To better understand these concepts see account.cpp and dateclas.cpp. Copy each of these programs to your compiler, compile and run them. Notice how these programs are different from procedural programs that were encountered in the previous lectures. This difference will require the addition of UML charts during the design phase and possible a reduction in the number of modules needed in the structure chart. In fact in some cases there may be no need for a structure chart.

In the program account.cpp the definition of the class theAccount and the definitions of its methods are all listed in the program. However as with a previous discussion about structures, the class definition should be placed into a header file and the class methods should be placed into their own source file. For example account2.cpp is the same program except the class Account and its methods are placed in their respective files: theAccount.h and theAccount_h.cpp respectively. Copy these files to an empty console project account2. Next compile and execute the program. Notice that it runs the same as the program account.cpp above.

 Note:  While creating a separate header file for the class and a separate source file for the class' methods is what you should do in your work, most of the following lecture examples will instead have these definitions included in the program. Doing otherwise would make the notes more complex and would make it more difficult for you to copy and to compile these examples.
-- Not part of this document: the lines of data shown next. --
@[simp] theorem compareFall_keeps (s : State) :
    (compareFall s).pornLow = s.pornLow ∧ (compareFall s).mgmtIgnore = s.mgmtIgnore ∧ (compareFall s).held = s.held ∧
      (compareFall s).regions = s.regions ∧ (compareFall s).triggers = s.triggers ∧ (compareFall s).extents = s.extents ∧
      (compareFall s).words = s.words ∧ (compareFall s).argWord = s.argWord ∧ (compareFall s).rtq = s.rtq ∧
      (compareFall s).capture = s.capture ∧ (compareFall s).staging.queue = s.staging.queue ∧
      (compareFall s).staging.finalMark = s.staging.finalMark ∧ (compareFall s).framer = s.framer ∧
      (compareFall s).window = s.window ∧ (compareFall s).markers = s.markers ∧ (compareFall s).space = s.space ∧
      (compareFall s).link = s.link ∧ (compareFall s).buffer = s.buffer ∧ (compareFall s).journal = s.journal ∧
      (compareFall s).events = s.events ∧ (compareFall s).counters = s.counters ∧ (compareFall s).ports = s.ports ∧
      (compareFall s).pending = s.pending :=
  ⟨rfl, rfl, rfl, rfl, rfl, rfl, rfl, rfl, rfl, rfl, rfl, rfl, rfl, rfl, rfl, rfl, rfl, rfl, rfl, rfl, rfl, rfl, rfl⟩

/-- A change of occupancy uses up a low watermark written before it (R56). -/
@[simp] theorem compareRise_lowWritten (s : State) : (compareRise s).staging.lowWritten = false := rfl

@[simp] theorem compareFall_lowWritten (s : State) : (compareFall s).staging.lowWritten = false := rfl

@[simp] theorem writeLowWatermark_keeps (v : Word) (s : State) :
    (writeLowWatermark v s).staging.queue = s.staging.queue ∧ (writeLowWatermark v s).staging.highArmed = s.staging.highArmed ∧
      (writeLowWatermark v s).staging.finalMark = s.staging.finalMark ∧ (writeLowWatermark v s).events = s.events ∧
      (writeLowWatermark v s).pending = s.pending := ⟨rfl, rfl, rfl, rfl, rfl⟩

@[simp] theorem enterRecord_keeps (s : State) (b : Body) :
    (enterRecord b s).pornLow = s.pornLow ∧ (enterRecord b s).mgmtIgnore = s.mgmtIgnore ∧ (enterRecord b s).held = s.held ∧
      (enterRecord b s).regions = s.regions ∧ (enterRecord b s).triggers = s.triggers ∧
      (enterRecord b s).extents = s.extents ∧ (enterRecord b s).words = s.words ∧ (enterRecord b s).argWord = s.argWord ∧
      (enterRecord b s).rtq = s.rtq ∧ (enterRecord b s).capture.epochCounter = s.capture.epochCounter ∧
      (enterRecord b s).staging.finalMark = s.staging.finalMark ∧ (enterRecord b s).framer = s.framer ∧
      (enterRecord b s).window = s.window ∧ (enterRecord b s).markers = s.markers ∧ (enterRecord b s).space = s.space ∧
      (enterRecord b s).link = s.link ∧ (enterRecord b s).buffer = s.buffer ∧ (enterRecord b s).journal = s.journal ∧
      (enterRecord b s).events.enables = s.events.enables ∧ (enterRecord b s).events.lineEnables = s.events.lineEnables ∧
      (enterRecord b s).counters = s.counters ∧ (enterRecord b s).ports = s.ports ∧ (enterRecord b s).pending = s.pending :=
  ⟨rfl, rfl, rfl, rfl, rfl, rfl, rfl, rfl, rfl, rfl, rfl, rfl, rfl, rfl, rfl, rfl, rfl, rfl, rfl, rfl, rfl, rfl, rfl⟩

@[simp] theorem countCaptured_keeps (s : State) (w : WriteTxn) :
    (countCaptured w s).pornLow = s.pornLow ∧ (countCaptured w s).mgmtIgnore = s.mgmtIgnore ∧
      (countCaptured w s).held = s.held ∧ (countCaptured w s).regions = s.regions ∧
      (countCaptured w s).triggers = s.triggers ∧ (countCaptured w s).extents = s.extents ∧
      (countCaptured w s).words = s.words ∧ (countCaptured w s).argWord = s.argWord ∧ (countCaptured w s).rtq = s.rtq ∧
      (countCaptured w s).capture = s.capture ∧ (countCaptured w s).staging = s.staging ∧
      (countCaptured w s).framer = s.framer ∧ (countCaptured w s).window = s.window ∧
      (countCaptured w s).markers = s.markers ∧ (countCaptured w s).space = s.space ∧ (countCaptured w s).link = s.link ∧
      (countCaptured w s).buffer = s.buffer ∧ (countCaptured w s).journal = s.journal ∧
      (countCaptured w s).events = s.events ∧ (countCaptured w s).ports = s.ports ∧
      (countCaptured w s).pending = s.pending :=
  by simp [countCaptured]

@[simp] theorem enterData_keeps (s : State) (w : WriteTxn) (r : Fin 16) (f : DataFields) :
    (enterData w r f s).pornLow = s.pornLow ∧ (enterData w r f s).mgmtIgnore = s.mgmtIgnore ∧
      (enterData w r f s).held = s.held ∧ (enterData w r f s).regions = s.regions ∧
      (enterData w r f s).triggers = s.triggers ∧ (enterData w r f s).extents = s.extents ∧
      (enterData w r f s).words = s.words ∧ (enterData w r f s).argWord = s.argWord ∧ (enterData w r f s).rtq = s.rtq ∧
      (enterData w r f s).capture.epochCounter = s.capture.epochCounter ∧
      (enterData w r f s).staging.finalMark = s.staging.finalMark ∧ (enterData w r f s).framer = s.framer ∧
      (enterData w r f s).window = s.window ∧ (enterData w r f s).markers = s.markers ∧
      (enterData w r f s).space = s.space ∧ (enterData w r f s).link = s.link ∧ (enterData w r f s).buffer = s.buffer ∧
      (enterData w r f s).journal = s.journal ∧ (enterData w r f s).events.enables = s.events.enables ∧
      (enterData w r f s).events.lineEnables = s.events.lineEnables ∧ (enterData w r f s).ports = s.ports ∧
      (enterData w r f s).pending = s.pending :=
  by simp [enterData]

@[simp] theorem forwardWrite_keeps (s : State) (w : WriteTxn) :
    (forwardWrite w s).pornLow = s.pornLow ∧ (forwardWrite w s).mgmtIgnore = s.mgmtIgnore ∧
      (forwardWrite w s).held = s.held ∧ (forwardWrite w s).regions = s.regions ∧
      (forwardWrite w s).triggers = s.triggers ∧ (forwardWrite w s).extents = s.extents ∧
      (forwardWrite w s).words = s.words ∧ (forwardWrite w s).argWord = s.argWord ∧
      (forwardWrite w s).rtq.answerCount = s.rtq.answerCount ∧ (forwardWrite w s).rtq.voids = s.rtq.voids ∧
      (forwardWrite w s).capture = s.capture ∧ (forwardWrite w s).staging = s.staging ∧
      (forwardWrite w s).framer = s.framer ∧ (forwardWrite w s).window = s.window ∧
      (forwardWrite w s).markers = s.markers ∧ (forwardWrite w s).space = s.space ∧ (forwardWrite w s).link = s.link ∧
      (forwardWrite w s).buffer = s.buffer ∧ (forwardWrite w s).journal = s.journal ∧
      (forwardWrite w s).events = s.events ∧ (forwardWrite w s).counters = s.counters ∧
      (forwardWrite w s).ports.taken = s.ports.taken ∧ (forwardWrite w s).ports.upstream = s.ports.upstream ∧
      (forwardWrite w s).ports.linkOut = s.ports.linkOut ∧
      (forwardWrite w s).ports.mgmtOut = s.ports.mgmtOut ∧ (forwardWrite w s).pending = s.pending :=
  ⟨rfl, rfl, rfl, rfl, rfl, rfl, rfl, rfl, rfl, rfl, rfl, rfl, rfl, rfl, rfl, rfl, rfl, rfl, rfl, rfl, rfl, rfl, rfl, rfl, rfl, rfl⟩

@[simp] theorem forwardRead_keeps (s : State) (r : ReadTxn) :
    (forwardRead r s).pornLow = s.pornLow ∧ (forwardRead r s).mgmtIgnore = s.mgmtIgnore ∧ (forwardRead r s).held = s.held ∧
      (forwardRead r s).regions = s.regions ∧ (forwardRead r s).triggers = s.triggers ∧
      (forwardRead r s).extents = s.extents ∧ (forwardRead r s).words = s.words ∧ (forwardRead r s).argWord = s.argWord ∧
      (forwardRead r s).rtq = s.rtq ∧ (forwardRead r s).capture = s.capture ∧ (forwardRead r s).staging = s.staging ∧
      (forwardRead r s).framer = s.framer ∧ (forwardRead r s).window = s.window ∧ (forwardRead r s).markers = s.markers ∧
      (forwardRead r s).space = s.space ∧ (forwardRead r s).link = s.link ∧ (forwardRead r s).buffer = s.buffer ∧
      (forwardRead r s).journal = s.journal ∧ (forwardRead r s).events = s.events ∧
      (forwardRead r s).counters = s.counters ∧ (forwardRead r s).ports.taken = s.ports.taken ∧
      (forwardRead r s).ports.upstream = s.ports.upstream ∧ (forwardRead r s).ports.linkOut = s.ports.linkOut ∧
      (forwardRead r s).ports.mgmtOut = s.ports.mgmtOut ∧ (forwardRead r s).pending = s.pending :=
  ⟨rfl, rfl, rfl, rfl, rfl, rfl, rfl, rfl, rfl, rfl, rfl, rfl, rfl, rfl, rfl, rfl, rfl, rfl, rfl, rfl, rfl, rfl, rfl, rfl, rfl⟩

@[simp] theorem noteTaken_keeps (s : State) (t : Txn) :
    (noteTaken t s).pornLow = s.pornLow ∧ (noteTaken t s).mgmtIgnore = s.mgmtIgnore ∧ (noteTaken t s).held = s.held ∧
      (noteTaken t s).regions = s.regions ∧ (noteTaken t s).triggers = s.triggers ∧ (noteTaken t s).extents = s.extents ∧
      (noteTaken t s).words = s.words ∧ (noteTaken t s).argWord = s.argWord ∧ (noteTaken t s).rtq = s.rtq ∧
      (noteTaken t s).capture = s.capture ∧ (noteTaken t s).staging = s.staging ∧ (noteTaken t s).framer = s.framer ∧
      (noteTaken t s).window = s.window ∧ (noteTaken t s).markers = s.markers ∧ (noteTaken t s).space = s.space ∧
      (noteTaken t s).link = s.link ∧ (noteTaken t s).buffer = s.buffer ∧ (noteTaken t s).journal = s.journal ∧
      (noteTaken t s).events = s.events ∧ (noteTaken t s).counters = s.counters ∧
      (noteTaken t s).ports.downstream = s.ports.downstream ∧ (noteTaken t s).ports.upstream = s.ports.upstream ∧
      (noteTaken t s).ports.linkOut = s.ports.linkOut ∧
      (noteTaken t s).ports.mgmtOut = s.ports.mgmtOut ∧ (noteTaken t s).pending = s.pending :=
  ⟨rfl, rfl, rfl, rfl, rfl, rfl, rfl, rfl, rfl, rfl, rfl, rfl, rfl, rfl, rfl, rfl, rfl, rfl, rfl, rfl, rfl, rfl, rfl, rfl, rfl⟩

@[simp] theorem noteCut_keeps (s : State) :
    (noteCut s).pornLow = s.pornLow ∧ (noteCut s).mgmtIgnore = s.mgmtIgnore ∧ (noteCut s).held = s.held ∧
      (noteCut s).regions = s.regions ∧ (noteCut s).triggers = s.triggers ∧ (noteCut s).extents = s.extents ∧
      (noteCut s).words = s.words ∧ (noteCut s).argWord = s.argWord ∧ (noteCut s).rtq = s.rtq ∧
      (noteCut s).capture = s.capture ∧ (noteCut s).staging = s.staging ∧ (noteCut s).framer = s.framer ∧
      (noteCut s).window = s.window ∧ (noteCut s).markers = s.markers ∧ (noteCut s).space = s.space ∧
      (noteCut s).link = s.link ∧ (noteCut s).buffer = s.buffer ∧ (noteCut s).journal = s.journal ∧
      (noteCut s).events = s.events ∧ (noteCut s).counters = s.counters ∧ (noteCut s).ports.taken = s.ports.taken ∧
      (noteCut s).ports.downstream = s.ports.downstream ∧ (noteCut s).ports.upstream = s.ports.upstream ∧
      (noteCut s).ports.mgmtOut = s.ports.mgmtOut ∧ (noteCut s).pending = s.pending :=
  ⟨rfl, rfl, rfl, rfl, rfl, rfl, rfl, rfl, rfl, rfl, rfl, rfl, rfl, rfl, rfl, rfl, rfl, rfl, rfl, rfl, rfl, rfl, rfl, rfl, rfl⟩

@[simp] theorem noteShifted_keeps (s : State) (bits : List Bool) :
    (noteShifted bits s).pornLow = s.pornLow ∧ (noteShifted bits s).mgmtIgnore = s.mgmtIgnore ∧
      (noteShifted bits s).held = s.held ∧ (noteShifted bits s).regions = s.regions ∧
      (noteShifted bits s).triggers = s.triggers ∧ (noteShifted bits s).extents = s.extents ∧
      (noteShifted bits s).words = s.words ∧ (noteShifted bits s).argWord = s.argWord ∧
      (noteShifted bits s).rtq = s.rtq ∧ (noteShifted bits s).capture = s.capture ∧
      (noteShifted bits s).staging = s.staging ∧ (noteShifted bits s).framer = s.framer ∧
      (noteShifted bits s).window = s.window ∧ (noteShifted bits s).markers = s.markers ∧
      (noteShifted bits s).space = s.space ∧ (noteShifted bits s).link = s.link ∧
      (noteShifted bits s).buffer = s.buffer ∧ (noteShifted bits s).journal = s.journal ∧
      (noteShifted bits s).events = s.events ∧ (noteShifted bits s).counters = s.counters ∧
      (noteShifted bits s).ports.taken = s.ports.taken ∧ (noteShifted bits s).ports.downstream = s.ports.downstream ∧
      (noteShifted bits s).ports.upstream = s.ports.upstream ∧ (noteShifted bits s).ports.linkOut = s.ports.linkOut ∧
      (noteShifted bits s).pending = s.pending :=
  by unfold noteShifted; split <;> simp

@[simp] theorem finishWrite_keeps (s : State) (w : WriteTxn) :
    (finishWrite w s).pornLow = s.pornLow ∧ (finishWrite w s).mgmtIgnore = s.mgmtIgnore ∧
      (finishWrite w s).regions = s.regions ∧ (finishWrite w s).triggers = s.triggers ∧
      (finishWrite w s).extents = s.extents ∧ (finishWrite w s).words = s.words ∧ (finishWrite w s).argWord = s.argWord ∧
      (finishWrite w s).rtq.answerCount = s.rtq.answerCount ∧ (finishWrite w s).rtq.voids = s.rtq.voids ∧
      (finishWrite w s).capture = s.capture ∧ (finishWrite w s).staging = s.staging ∧ (finishWrite w s).framer = s.framer ∧
      (finishWrite w s).window = s.window ∧ (finishWrite w s).markers = s.markers ∧ (finishWrite w s).space = s.space ∧
      (finishWrite w s).link = s.link ∧ (finishWrite w s).buffer = s.buffer ∧ (finishWrite w s).journal = s.journal ∧
      (finishWrite w s).events = s.events ∧ (finishWrite w s).counters = s.counters ∧
      (finishWrite w s).ports.taken = s.ports.taken ∧ (finishWrite w s).ports.upstream = s.ports.upstream ∧
      (finishWrite w s).ports.linkOut = s.ports.linkOut ∧
      (finishWrite w s).ports.mgmtOut = s.ports.mgmtOut ∧ (finishWrite w s).pending = s.pending :=
  by simp [finishWrite]

@[simp] theorem holdWrite_keeps (s : State) (w : WriteTxn) (h : Hold) (limit : Nat) :
    (holdWrite w h limit s).pornLow = s.pornLow ∧ (holdWrite w h limit s).mgmtIgnore = s.mgmtIgnore ∧
      (holdWrite w h limit s).regions = s.regions ∧ (holdWrite w h limit s).triggers = s.triggers ∧
      (holdWrite w h limit s).extents = s.extents ∧ (holdWrite w h limit s).words = s.words ∧
      (holdWrite w h limit s).argWord = s.argWord ∧ (holdWrite w h limit s).rtq = s.rtq ∧
      (holdWrite w h limit s).capture = s.capture ∧ (holdWrite w h limit s).staging = s.staging ∧
      (holdWrite w h limit s).framer = s.framer ∧ (holdWrite w h limit s).window = s.window ∧
      (holdWrite w h limit s).markers = s.markers ∧ (holdWrite w h limit s).space = s.space ∧
      (holdWrite w h limit s).link = s.link ∧ (holdWrite w h limit s).buffer = s.buffer ∧
      (holdWrite w h limit s).journal = s.journal ∧ (holdWrite w h limit s).events = s.events ∧
      (holdWrite w h limit s).counters = s.counters ∧ (holdWrite w h limit s).ports = s.ports ∧
      (holdWrite w h limit s).pending = s.pending :=
  ⟨rfl, rfl, rfl, rfl, rfl, rfl, rfl, rfl, rfl, rfl, rfl, rfl, rfl, rfl, rfl, rfl, rfl, rfl, rfl, rfl, rfl⟩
From the examples above you can see that the user of the program does not know what is happening inside of any object of the class Date. The inter workings of a class object are hidden from view especially for those members of the object in the private access section. This property is referred to as encapsulation.

Frequently, the data members of a class are declared in the private access section and the member functions are defined or declared in the public access section. However placing the definition or the declaration of a method in the public access section is not required as the example: prvtfnct.cpp demonstrates. As you construct your classes, it is recommended that any method which does not need to be accessed outside of the class should be defined/declared in the private access section as in this example.

Comment: In general an attribute has no existence independent of the object that contains it. (In another section static data members will be discussed. The statements in the discussion above refer to non static data members. The static data members are defined by the class' definition and are not a part of any objects. Therefore non static data members must be initialized via its object.

A non static data member is declared within the class definition and is defined when its object is defined. The memory associated with these data members is part of the object's memory. On the other hand, the member functions are not contained within the class objects. They are independent of the object and may be defined within the class definition. The memory associated with these member functions is entirely separate from the memory of an object.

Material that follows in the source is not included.